**Problem details**
Using the records below, give the number of lines where the string "boolW" shows up. Add nothing to it.

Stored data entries
/-- SADD (R327). -/
def execSadd (d a b : BitVec 6) (s : State) : Out := s.salu 0 2 d a b (fun x y => x + y)
/-- SSUB (R327). -/
def execSsub (d a b : BitVec 6) (s : State) : Out := s.salu 0 2 d a b (fun x y => x - y)
/-- SAND (R327). -/
def execSand (d a b : BitVec 6) (s : State) : Out := s.salu 0 2 d a b (fun x y => x &&& y)
/-- SOR (R327). -/
def execSor (d a b : BitVec 6) (s : State) : Out := s.salu 0 2 d a b (fun x y => x ||| y)
/-- SXOR (R327). -/
def execSxor (d a b : BitVec 6) (s : State) : Out := s.salu 0 2 d a b (fun x y => x ^^^ y)
/-- SSHL (R327). -/
def execSshl (d a b : BitVec 6) (s : State) : Out := s.salu 0 2 d a b (fun x y => x <<< (y.toNat % 64))
/-- SSHR (R327). -/
def execSshr (d a b : BitVec 6) (s : State) : Out := s.salu 0 2 d a b (fun x y => x >>> (y.toNat % 64))
/-- SSRA (R327). -/
def execSsra (d a b : BitVec 6) (s : State) : Out := s.salu 0 2 d a b (fun x y => x.sshiftRight (y.toNat % 64))
/-- SMUL (R327): the low 64 bits of the product. -/
def execSmul (d a b : BitVec 6) (s : State) : Out := s.salu 0 2 d a b (fun x y => x * y)
/-- SMULH (R327): the high 64 bits of the signed product. -/
def execSmulh (d a b : BitVec 6) (s : State) : Out := s.salu 0 2 d a b (fun x y => BitVec.ofInt 64 (x.toInt * y.toInt / 2 ^ 64))
/-- SMULHU (R327): the high 64 bits of the unsigned product. -/
def execSmulhu (d a b : BitVec 6) (s : State) : Out := s.salu 0 2 d a b (fun x y => BitVec.ofNat 64 (x.toNat * y.toNat / 2 ^ 64))
/-- SMIN (R327). -/
def execSmin (d a b : BitVec 6) (s : State) : Out := s.salu 0 2 d a b (fun x y => if x.slt y then x else y)
/-- SMAX (R327). -/
def execSmax (d a b : BitVec 6) (s : State) : Out := s.salu 0 2 d a b (fun x y => if x.slt y then y else x)
/-- SMINU (R327). -/
def execSminu (d a b : BitVec 6) (s : State) : Out := s.salu 0 2 d a b (fun x y => if x.ult y then x else y)
/-- SMAXU (R327). -/
def execSmaxu (d a b : BitVec 6) (s : State) : Out := s.salu 0 2 d a b (fun x y => if x.ult y then y else x)
/-- SSLT (R327). -/
def execSslt (d a b : BitVec 6) (s : State) : Out := s.salu 0 2 d a b (fun x y => boolW (x.slt y))
/-- SSLTU (R327). -/
def execSsltu (d a b : BitVec 6) (s : State) : Out := s.salu 0 2 d a b (fun x y => boolW (x.ult y))
/-- SSEQ (R327). -/
def execSseq (d a b : BitVec 6) (s : State) : Out := s.salu 0 2 d a b (fun x y => boolW (x == y))
/-- SDIV (R328). -/
def execSdiv (d a b : BitVec 6) (s : State) : Out := s.sdivide d a b sdivOp
/-- SDIVU (R328). -/
def execSdivu (d a b : BitVec 6) (s : State) : Out := s.sdivide d a b sdivuOp
/-- SREM (R328). -/
def execSrem (d a b : BitVec 6) (s : State) : Out := s.sdivide d a b sremOp
/-- SREMU (R328). -/
def execSremu (d a b : BitVec 6) (s : State) : Out := s.sdivide d a b sremuOp
/-- SPOPC (R327). -/
def execSpopc (d a : BitVec 6) (s : State) : Out := s.salu 0 1 d a 0 (fun x _ => BitVec.ofNat 64 (popcount x))
/-- SCLZ (R327). -/
def execSclz (d a : BitVec 6) (s : State) : Out := s.salu 0 1 d a 0 (fun x _ => BitVec.ofNat 64 (clz x))
/-- SCTZ (R327). -/
def execSctz (d a : BitVec 6) (s : State) : Out := s.salu 0 1 d a 0 (fun x _ => BitVec.ofNat 64 (ctz x))
/-- SBREV (R327). -/
def execSbrev (d a : BitVec 6) (s : State) : Out := s.salu 0 1 d a 0 (fun x _ => brev x)
/-- SADDI (R329). -/
def execSaddi (d a : BitVec 6) (i : BitVec 14) (s : State) : Out := s.salu 1 1 d a 0 (fun x _ => x + i.signExtend 64)
/-- SANDI (R329). -/
def execSandi (d a : BitVec 6) (i : BitVec 14) (s : State) : Out := s.salu 2 1 d a 0 (fun x _ => x &&& i.setWidth 64)
/-- SORI (R329). -/
def execSori (d a : BitVec 6) (i : BitVec 14) (s : State) : Out := s.salu 3 1 d a 0 (fun x _ => x ||| i.setWidth 64)
/-- SXORI (R329). -/
def execSxori (d a : BitVec 6) (i : BitVec 14) (s : State) : Out := s.salu 4 1 d a 0 (fun x _ => x ^^^ i.setWidth 64)
/-- SSHLI (R329). -/
def execSshli (d a h : BitVec 6) (s : State) : Out := s.salu 5 1 d a 0 (fun x _ => x <<< h.toNat)
/-- SSHRI (R329). -/
def execSshri (d a h : BitVec 6) (s : State) : Out := s.salu 6 1 d a 0 (fun x _ => x >>> h.toNat)
/-- SSRAI (R329). -/
def execSsrai (d a h : BitVec 6) (s : State) : Out := s.salu 7 1 d a 0 (fun x _ => x.sshiftRight h.toNat)
/-- SSLTI (R329). -/
def execSslti (d a : BitVec 6) (i : BitVec 14) (s : State) : Out := s.salu 8 1 d a 0 (fun x _ => boolW (x.slt (i.signExtend 64)))
/-- SMOVI (R330). -/
def execSmovi (d : BitVec 6) (i : BitVec 20) (s : State) : Out := s.salu 9 0 d 0 0 (fun _ _ => i.signExtend 64)
/-- SHORI (R330). -/
def execShori (d : BitVec 6) (i : BitVec 20) (s : State) : Out := s.salu 0xA 1 d d 0 (fun x _ => (x <<< 20) ||| i.setWidth 64)
/-- BZ (R331). -/
def execBz (a : BitVec 6) (o : BitVec 16) (s : State) : Out := s.branchS a o (fun x => x == 0)
/-- BNZ (R331). -/
def execBnz (a : BitVec 6) (o : BitVec 16) (s : State) : Out := s.branchS a o (fun x => x != 0)
/-- BLTZ (R331). -/
def execBltz (a : BitVec 6) (o : BitVec 16) (s : State) : Out := s.branchS a o (fun x => x.slt 0)
/-- BGEZ (R331). -/
def execBgez (a : BitVec 6) (o : BitVec 16) (s : State) : Out := s.branchS a o (fun x => !x.slt 0)
/-- BLEZ (R331). -/
def execBlez (a : BitVec 6) (o : BitVec 16) (s : State) : Out := s.branchS a o (fun x => x.sle 0)
/-- BGTZ (R331). -/
def execBgtz (a : BitVec 6) (o : BitVec 16) (s : State) : Out := s.branchS a o (fun x => !x.sle 0)
/-- BKANY (R332). -/
def execBkany (k : BitVec 4) (o : BitVec 20) (s : State) : Out := s.branchK k o (fun m _ => m != 0)
/-- BKALL (R332). -/
def execBkall (k : BitVec 4) (o : BitVec 20) (s : State) : Out := s.branchK k o (fun m l => m == l)
/-- BKNONE (R332). -/
def execBknone (k : BitVec 4) (o : BitVec 20) (s : State) : Out := s.branchK k o (fun m _ => m == 0)
/-- BRA (R333). -/
def execBra (o : BitVec 26) (s : State) : Out :=
  s.scalarGo (fun _ => { op := 0x1A }) never noFault (fun c s => s.jump (relTarget c.o.pc o))
/-- CALL (R333). -/
def execCall (o : BitVec 26) (s : State) : Out :=
  s.scalarGo (fun _ => { op := 0x1B, sregs := [63], swrites := [63] }) never noFault (fun c s => (s.putS 63 (c.o.pc + 4)).jump (relTarget c.o.pc o))
/-- JR (R334). -/
def execJr (a : BitVec 6) (s : State) : Out := s.jumpS a false
/-- CALLR (R334). -/
def execCallr (a : BitVec 6) (s : State) : Out := s.jumpS a true
/-- RET, whose S0 form is RET_S0 (R334). -/
def execRet (a : BitVec 6) (s : State) : Out := s.jumpS a false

**Final answer**
4